Instructions define how each answer is interpreted; so instructions must be specific and leave no room for interpretation. The definition ensures that each evaluation of a conversation provides the same answer.

Examples

Examples are also useful for clarifying question interpretation. Quality AI learns from real conversation data, so take examples from your existing conversations. Include 1000 example conversations for training, 1000 conversations for testing, and 250 conversations for validation. Include a percentage of training examples for each response category for every question in a scorecard. For example,

If a question on a scorecard is "Did the agent exhibit empathy towards the customer?" and the response to that question can be yes or no, include both of the following:

75% example conversations that received a yes rating.
25% example conversations that received a no rating.

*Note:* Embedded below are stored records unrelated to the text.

-- ==== Sys2Proof/Machine/Groups.lean ====
section
/-! DEFINITION. The end of threads and groups (R308), spawn records (R47 to R50), and the group's trace record (R196, R197). -/

namespace Sys2Proof.Machine

/-! ## Trace records -/

def Extent.bytes (e : Extent) : List Byte := leBytes 2 e.buf ++ leBytes 4 e.first ++ leBytes 2 e.count
def padTo (n : Nat) (l : List Byte) : List Byte := l ++ List.replicate (n - l.length) 0
/-- The 256 bytes of a group record (R196). -/
def Trace.bytes (t : Trace) (rlsn : Nat) : List Byte :=
  let flags := (if t.vcause ≠ 0 then 1 else 0) + (if t.all then 2 else 0) + (if t.coarsened then 4 else 0) + 8
  leBytes 4 rlsn ++ leBytes 2 flags ++ leBytes 1 t.reads.length ++ leBytes 1 t.writes.length
    ++ padTo 192 (t.reads.flatMap Extent.bytes) ++ padTo 48 (t.writes.flatMap Extent.bytes) ++ leBytes 2 t.vcause ++ leBytes 6 0

/-- Write an exited group's record as one store, once the loop it started is over (log 86) and the pages of the record and its stamps are
there; a record that cannot be written is lost (R197, R465, R483, R514). -/
def State.writeTrace (s : State) (g : Nat) : State :=
  match s.group? g with
  | none => s
  | some G =>
    match G.trace with
    | none => s
    | some t =>
      let a := addOff G.lr.trace (256 * (G.gidx + 1) : Nat)
      let written (s : State) : State := s.modG g fun G => { G with trace := none }
      let wait (buf pg : Nat) : State := let (id, s) := s.startPage G.ctx buf pg; s.modG g fun G => { G with recWait := some id }
      let fail : State :=
        written (s.modItem G.item fun i => { i with failedRecord := match i.failedRecord with | some x => some x | none => some a })
      if G.loop.isSome ∨ G.recWait.isSome then s
      else match s.port_ G.ctx (s.renOf G.item) .store a 256 with
      | .ok ps => match s.stampMiss G.ctx (some G.lsn) G.recDead a 256 with
        | some (buf, pg) => wait buf pg
        | none => written ((s.devRoom ps).1.writeDev { ctx := G.ctx, stamp := some G.lsn, grp := g } a (ps.zip (t.bytes G.lsn)))
      | .page buf pg => if G.recDead.contains (s.pteOf G.ctx buf pg) then fail else wait buf pg
      | _ => fail

/-! ## Groups -/

/-- A slot's removal begins (R218); on a severed slot it is complete at once (R490). -/
def Slot.remove (x : Slot) : Slot :=
  if x.gone then x else if x.severed then { x with removing := true, gone := true, next := none }
  else { x with removing := true, next := none }
/-- A group's leave goes back: its charges end when no operation started under them runs (R325). -/
def State.endLeave (s : State) (g : Nat) : State :=
  { s.modG g fun G => { G with grant := 0 } with
    charges := s.charges.map fun c => if c.grp = g then { c with ended := true } else c }
/-- The Twill contexts an exited group still holds: the one its loop reads until it ends. -/
def Group.loopTw (G : Group) : Sparse TwCtx :=
  match G.loop with
  | some l => (match l.kind with | .sparse c .. => G.tw.filter (·.1 == c) | .dense .. => [])
  | none => []
/-- The exit of a group (R308): hitches are removed, leave and leases returned, contexts freed, the trace record written. A loop it
started runs on, and its item waits for it (R67). -/
def State.groupExit (s : State) (g : Nat) : State :=
  let s := s.endLeave g
  let s := s.modG g fun G => { (G.modSlots Slot.remove) with exiting := true, leases := [], tw := G.loopTw }
  { s.writeTrace g with leaves := s.leaves.filter (·.grp != g) }.trimLines

/-- A thread leaves the deliveries it stands in; the last to leave closes its delivery (R433). -/
def State.leaveDeliveries (s : State) (g t warp : Nat) : State :=
  (s.modG g fun G =>
    { G with
      open_ := (G.open_.map fun d => { d with tids := d.tids.filter (· != t), undo := [] }).filter (·.tids != []),
      heldDel := (G.heldDel.map fun d => { d with traps := d.traps.filter (·.1 != t) }).filter (·.traps != []) }).nextDelivery g warp
/-- An exit or end in a warp (R442). -/
def State.noteEnd (s : State) (g warp : Nat) : State :=
  s.modG g fun G => { G with lastJoin := Map.set G.lastJoin warp s.clock }
/-- A thread stops being live: its slot and registers are freed (R308). -/
def State.endThread (s : State) (g t : Nat) : State :=
  match s.thread? g t with
  | none => s
  | some T =>
    let s := (s.modG g fun G => { G with threads := Map.erase G.threads t }).noteEnd g T.warp
    let s := s.leaveDeliveries g t T.warp
    match s.group? g with
    | some G => if G.threads = [] ∧ G.recs = [] ∧ ¬ G.exiting then s.groupExit g else s
    | none => s

/-! ## Spawn records (R48, R50) -/

/-- The 16-byte units of a record of n registers. -/
def recUnits (n : Nat) : Nat := (16 + 4 * n + 4 * min n 16 + 15) / 16
def spawnReserve : Nat := 16384
def padTotal : Nat := 524288

/-- Units in use in a core's reserve, written or reserved. -/
def State.reserveUse (s : State) (core : Nat) : Nat :=
  (s.groups.map fun (_, G) =>
    if G.core ≠ core then 0
    else ((G.recs.map fun r => if r.area.isNone then r.units else 0).foldl (· + ·) 0)
      + ((G.threads.map fun (_, T) => match T.wait with
          | .on (.ended _ n none) _ _ => recUnits n
          | _ => 0).foldl (· + ·) 0)).foldl (· + ·) 0
/-- Whether a group's regions stand on its core: resident, or pre-empted and not claimed (R78, R80). -/
def Group.holds (G : Group) : Bool :=
  match G.res with | .resident => true | .preempted _ saved => !saved | .requeued => false
/-- Bytes of a group's image in a save area: its form is the device's own (log 22). -/
def Group.saveBytes (G : Group) : Nat :=
  (G.threads.map fun _ => 4 * G.lr.nreg + 128).foldl (· + ·) 0 + G.lr.alloc + (if G.role = .matrix then G.lr.tiles else 0) * 8192
/-- Whether a group's image lies in the save area. -/
def Group.saved (G : Group) : Bool := match G.res with | .preempted _ saved => saved | .requeued => true | .resident => false
/-- The image of a saved group follows a change of its state: its form is the device's own (R80, log 22). -/
def State.reimage (s : State) (g : Nat) : State :=
  match s.group? g with
  | some G => if G.saved then (match s.ctx? G.ctx with | some c => s.scribble G.ctx (addOff c.svbase (G.saveAt : Nat)) G.saveBytes | none => s) else s
  | none => s
/-- Scratchpad of a core that its resident groups hold. -/
def State.padUse (s : State) (core : Nat) : Nat :=
  (s.groups.map fun (_, G) => if G.core = core ∧ G.holds = true then G.lr.alloc else 0).foldl (· + ·) 0
def State.reserveCap (s : State) (core : Nat) : Nat := min spawnReserve (padTotal - s.padUse core)

/-- Places in use in a context's spawn area: offset and units. -/
def State.areaUse (s : State) (ctx : Nat) : List (Nat × Nat) :=
  s.groups.flatMap fun (_, G) =>
    if G.ctx ≠ ctx then []
    else (G.recs.filterMap fun r => r.area.map fun o => (o, r.units))
      ++ (G.threads.filterMap fun (_, T) => match T.wait with
          | .on (.ended _ n (some o)) _ _ => some (o, recUnits n)
          | _ => none)
/-- The lowest free place of n units in a spawn area of a size. -/
def firstFit (used : List (Nat × Nat)) (size n : Nat) : Option Nat :=
  let starts := 0 :: used.map fun u => u.1 + 16 * u.2
  let fits := starts.filter fun o =>
    decide (o + 16 * n ≤ size) && used.all fun u => decide (o + 16 * n ≤ u.1 ∨ u.1 + 16 * u.2 ≤ o)
  fits.foldl (fun b o => match b with | none => some o | some x => some (min x o)) none
/-- Room for k records of n registers each, in order: the core's reserve first, then the spawn area (R444). -/
def reserve (cap size n : Nat) : Nat → Nat → List (Nat × Nat) → Option (List (Option Nat))
  | 0, _, _ => some []
  | k + 1, used, area =>
    if 16 * (used + recUnits n) ≤ cap then (reserve cap size n k (used + recUnits n) area).map (none :: ·)
    else match firstFit area size (recUnits n) with
      | none => none
      | some o => (reserve cap size n k used ((o, recUnits n) :: area)).map (some o :: ·)

/-- `GSLOT` of a group: its rank by number among the groups that hold regions on its core at the time (R48, log 74). -/
def State.gslot (s : State) (g : Nat) : Nat :=
  match s.group? g with
  | none => 0
  | some G => (s.groups.filter fun e => e.2.core == G.core && e.2.holds && decide (e.1 < g)).length % 32
/-- The bytes of a spawn record (R48). -/
def spawnBytes (T : Thread) (tid gslot n : Nat) (pc : Addr) : List Byte :=
  let word := tid % 1024 + 2 ^ 10 * n + 2 ^ 17 * T.preds.toNat + 2 ^ 24 * gslot
  padTo (16 * recUnits n)
    (leBytes 8 pc.toNat ++ leBytes 4 word ++ leBytes 4 0 ++ ((List.range n).flatMap fun k => leBytes 4 (T.v k))
      ++ ((List.range (min n 16)).flatMap fun k => leBytes 4 (T.tag k)))
/-- A respawned thread (R49): what its record keeps, everything else as at the start. -/
def spawnThread (r : SpawnRec) (lane slot warp now : Nat) : Nat × Thread :=
  let w (o n : Nat) : Nat := leNat ((r.bytes.drop o).take n)
  let x := w 8 4
  let n := bitsN x 16 10
  let T : Thread := { lane := lane, slot := slot, warp := warp, pc := r.pc, preds := BitVec.ofNat 7 (bitsN x 23 17),
                      held := r.held, readySince := now, lastIssue := now }
  let T := (List.range n).foldl (fun T k => T.setV k (w (16 + 4 * k) 4)) T
  (x % 1024, (List.range (min n 16)).foldl (fun T k => T.setTag k (w (16 + 4 * n + 4 * k) 4)) T)

end Sys2Proof.Machine
end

Question	Possible answers	% of example conversations
Did the agent exhibit empathy towards the customer?	Yes	75
	No	25

Labeled data

Training and customizing the Quality AI LLM requires labeled data, which is derived from the information you gather from human evaluations. Labeled data minimally must include identifiers for each conversation, scorecard, and question as well as the expected answer. Your labeled data can also include the weight, answer options, instructions, and an abbreviated name for each question.

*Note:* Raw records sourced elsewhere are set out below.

-- ==== Sys2Proof/Machine/System.lean ====
section
/-! DEFINITION. System instructions (R320 to R326): traps, handlers, return, pre-emption, power leave and eviction phases. -/

namespace Sys2Proof.Machine

/-- A trap that returns behind its instruction (R321). -/
def actRaise (t : Nat → Trap) (f : Full) (s : State) (r : Ref) : State × TOut :=
  let arg := s.b32 r f.b
  let next := s.nextPc r
  (s.modT r.g r.t fun T => { T with pc := next }, .trap (t arg))

/-- `sethdl` (R322): of one issue, in each group the lowest valid lane's address stands. -/
def actSethdl (f : Full) (s : State) (rs : List Ref) : State × List (Ref × TOut) :=
  let ok (r : Ref) : Bool := s.op64 r f.a.toNat % 4 == 0
  (s.modLeads (rs.filter ok) fun r G => { G with handler := BitVec.ofNat 64 (s.op64 r f.a.toNat) }, rs.map fun r => (r, if ok r then .done {} else .trap { cause := 0x03, arg := 1, addr := s.op64 r f.a.toNat }))

/-- `rte` (R323). -/
def actRte (_ : Full) (s : State) (r : Ref) : State × TOut :=
  if r.T.hmode = .none then (s, useTrap 1 0)
  else if r.T.tpc.toNat % 4 ≠ 0 then (s, .trap { cause := 0x03, arg := 5, addr := r.T.tpc.toNat })
  else (s.rte r.g r.t, .stay)

/-- `preemptd` (R324, R78); after a forced save closed its delivery it completes at once (R445). -/
def actPreemptd (_ : Full) (s : State) (r : Ref) : State × TOut :=
  if r.T.hmode ≠ .preempt then (s, useTrap 2 0)
  else if ¬ (r.G.open_.any fun d => d.preempt && d.tids.contains r.t) then (s, .done {})
  else
    let next := s.nextPc r
    (s.modT r.g r.t fun T => { T with pc := next, parked := true }, .wait .preempted)

/-! ## Power leave (R76, R252, R325) -/

/-- A request for leave; threads that ask for one level in one issue share it (R501). -/
def State.askLeave (s : State) (g level : Nat) : State :=
  let q : LeaveReq := ⟨g, level, s.clock⟩
  if s.leaves.contains q then s else { s with leaves := s.leaves ++ [q] }
/-- The charge of a group's present leave. -/
def State.leaveId (s : State) (g : Nat) : Nat :=
  match s.charges.find? fun c => c.grp == g && !c.ended with | some c => c.id | none => 0
/-- Go on with leave of a level, or wait for it. -/
def withLeave (level : Nat) (s : State) (r : Ref) (act : State → State × TOut) : State × TOut :=
  if level ≤ r.G.grant ∨ r.T.wait = .passed then act s else (s.askLeave r.g level, .wait (.leave level))
def actLeave (f : Full) (s : State) (r : Ref) : State × TOut :=
  let v := s.b32 r f.b
  if v < 1 ∨ 3 < v then (s, operandTrap 2) else withLeave v s r fun s => (s, .done {})
def actEndlv (_ : Full) (s : State) (r : Ref) : State × TOut := (s.endLeave r.g, .done {})

/-! ## Eviction phases (R326) -/

/-- An entry of the command processor's order: it waits for the entries asked for before, and for the pages its reads need. -/
def phaseTry (s : State) (ctx : Nat) (c : Ctx) (ask : Option Nat) (go : State × TOut) : State × TOut :=
  if c.phaseAsks ≠ [] then (s, .wait .resource)
  else match s.phaseMiss ctx ask with
    | some (buf, pg) => (s.schedWait ctx buf pg, .wait .resource)
    | none => (go.1.modCtx ctx fun c => { c with schedDead := [] }, go.2)
def actEvph (_ : Full) (s : State) (r : Ref) : State × TOut :=
  match s.ctx? r.G.ctx with
  | none => (s, .done {})
  | some c => if c.evs = 0 then (s, .done {}) else phaseTry s r.G.ctx c none (s.nextPhase r.G.ctx, .done {})
def actEvphSet (f : Full) (s : State) (r : Ref) : State × TOut :=
  let v := s.b32 r f.b
  match s.ctx? r.G.ctx with
  | none => (s, .done {})
  | some c =>
    if c.evs = 0 then (s, .done {})
    else phaseTry s r.G.ctx c (some v) (match s.schedHeader r.G.ctx c.evs with
      | .error _ => (s.enterPhase r.G.ctx c.phase, .done {})
      | .ok (n, _) => if n ≤ v then (s, operandTrap 2) else (s.enterPhase r.G.ctx v, .done {}))

/-! ## The instructions -/

def execTrap (f : Full) (s : State) : Host.Outcome State Fault Refusal :=
  issueTurn 0x1B0 f (actRaise (fun x => { cause := 0x08, arg := x % 65536 }) f) s
def execSethdl (f : Full) (s : State) : Host.Outcome State Fault Refusal := issueAll 0x1B1 f (actSethdl f) s
def execRte (f : Full) (s : State) : Host.Outcome State Fault Refusal := issueTurn 0x1B2 f (actRte f) s
def execPreemptd (f : Full) (s : State) : Host.Outcome State Fault Refusal := issueTurn 0x1B3 f (actPreemptd f) s
def execBrkpt (f : Full) (s : State) : Host.Outcome State Fault Refusal := issueTurn 0x1B4 f (actRaise (fun _ => { cause := 0x09 }) f) s
def execLeave (f : Full) (s : State) : Host.Outcome State Fault Refusal := issueTurn 0x1B5 f (actLeave f) s
def execEndlv (f : Full) (s : State) : Host.Outcome State Fault Refusal := issueTurn 0x1B6 f (actEndlv f) s
def execEvph (f : Full) (s : State) : Host.Outcome State Fault Refusal := issueTurn 0x1B7 f (actEvph f) s
def execEvphSet (f : Full) (s : State) : Host.Outcome State Fault Refusal := issueTurn 0x1B8 f (actEvphSet f) s

end Sys2Proof.Machine
end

The ideal format for your labeled data is a table with each row containing information to identify a single answer and each column containing separate identifications, as shown in the following table:

Conversation ID	Scorecard ID	Question ID	Answer
44748735396	5727080762913918243	4097398336657302301	`str_value`: `YES`
44748735396	5727080762913918243	3576133206121890384	`str_value`: `NO`
3495523396	5727080762913918243	4097398336657302301	`str_value`: `YES`
3495523396	5727080762913918243	3576133206121890384	`str_value`: `NO`

Evaluating a conversation

Human labelers determine the answers to scorecard questions when evaluating a conversation. When multiple people evaluate the same conversation, they sometimes provide different answers to each question. This inconsistency in labeling introduces noise and confusion to the machine learning process. Within a conversation, if the same or a similar question is associated with multiple different answers, Quality AI has no way to learn the mapping between questions and answers.

Any of the following can cause labeling inconsistency when multiple people answer the same questions for a single conversation:

Subjective questions that lead to different interpretations between labelers.
Rubrics with insufficient details or unclear guidelines.
Different versions of a question, answer options, or instructions, for example:
- You can begin with only yes or no answer options, then later change to a more fine-grained approach with no-a, no-b, and no-c options.
- However, combining the yes or no approach with no-a, no-b, and no-c options will confuse the model.
A labeling task that requires a large cognitive load.

Measure consistency

To measure consistency in your labeled data, ask multiple labelers to independently evaluate the same conversation. Then, compute agreements between them using the Cohen's kappa coefficient. You want to see a Cohen's kappa coefficient of no less than 0.2. If consistency is low, try one of the following options:

Refine the question and instructions to provide less room for interpretation.
Communicate between annotators so they can resolve discrepancies and agree on a single grading standard.
Continuously monitor consistencies among annotators.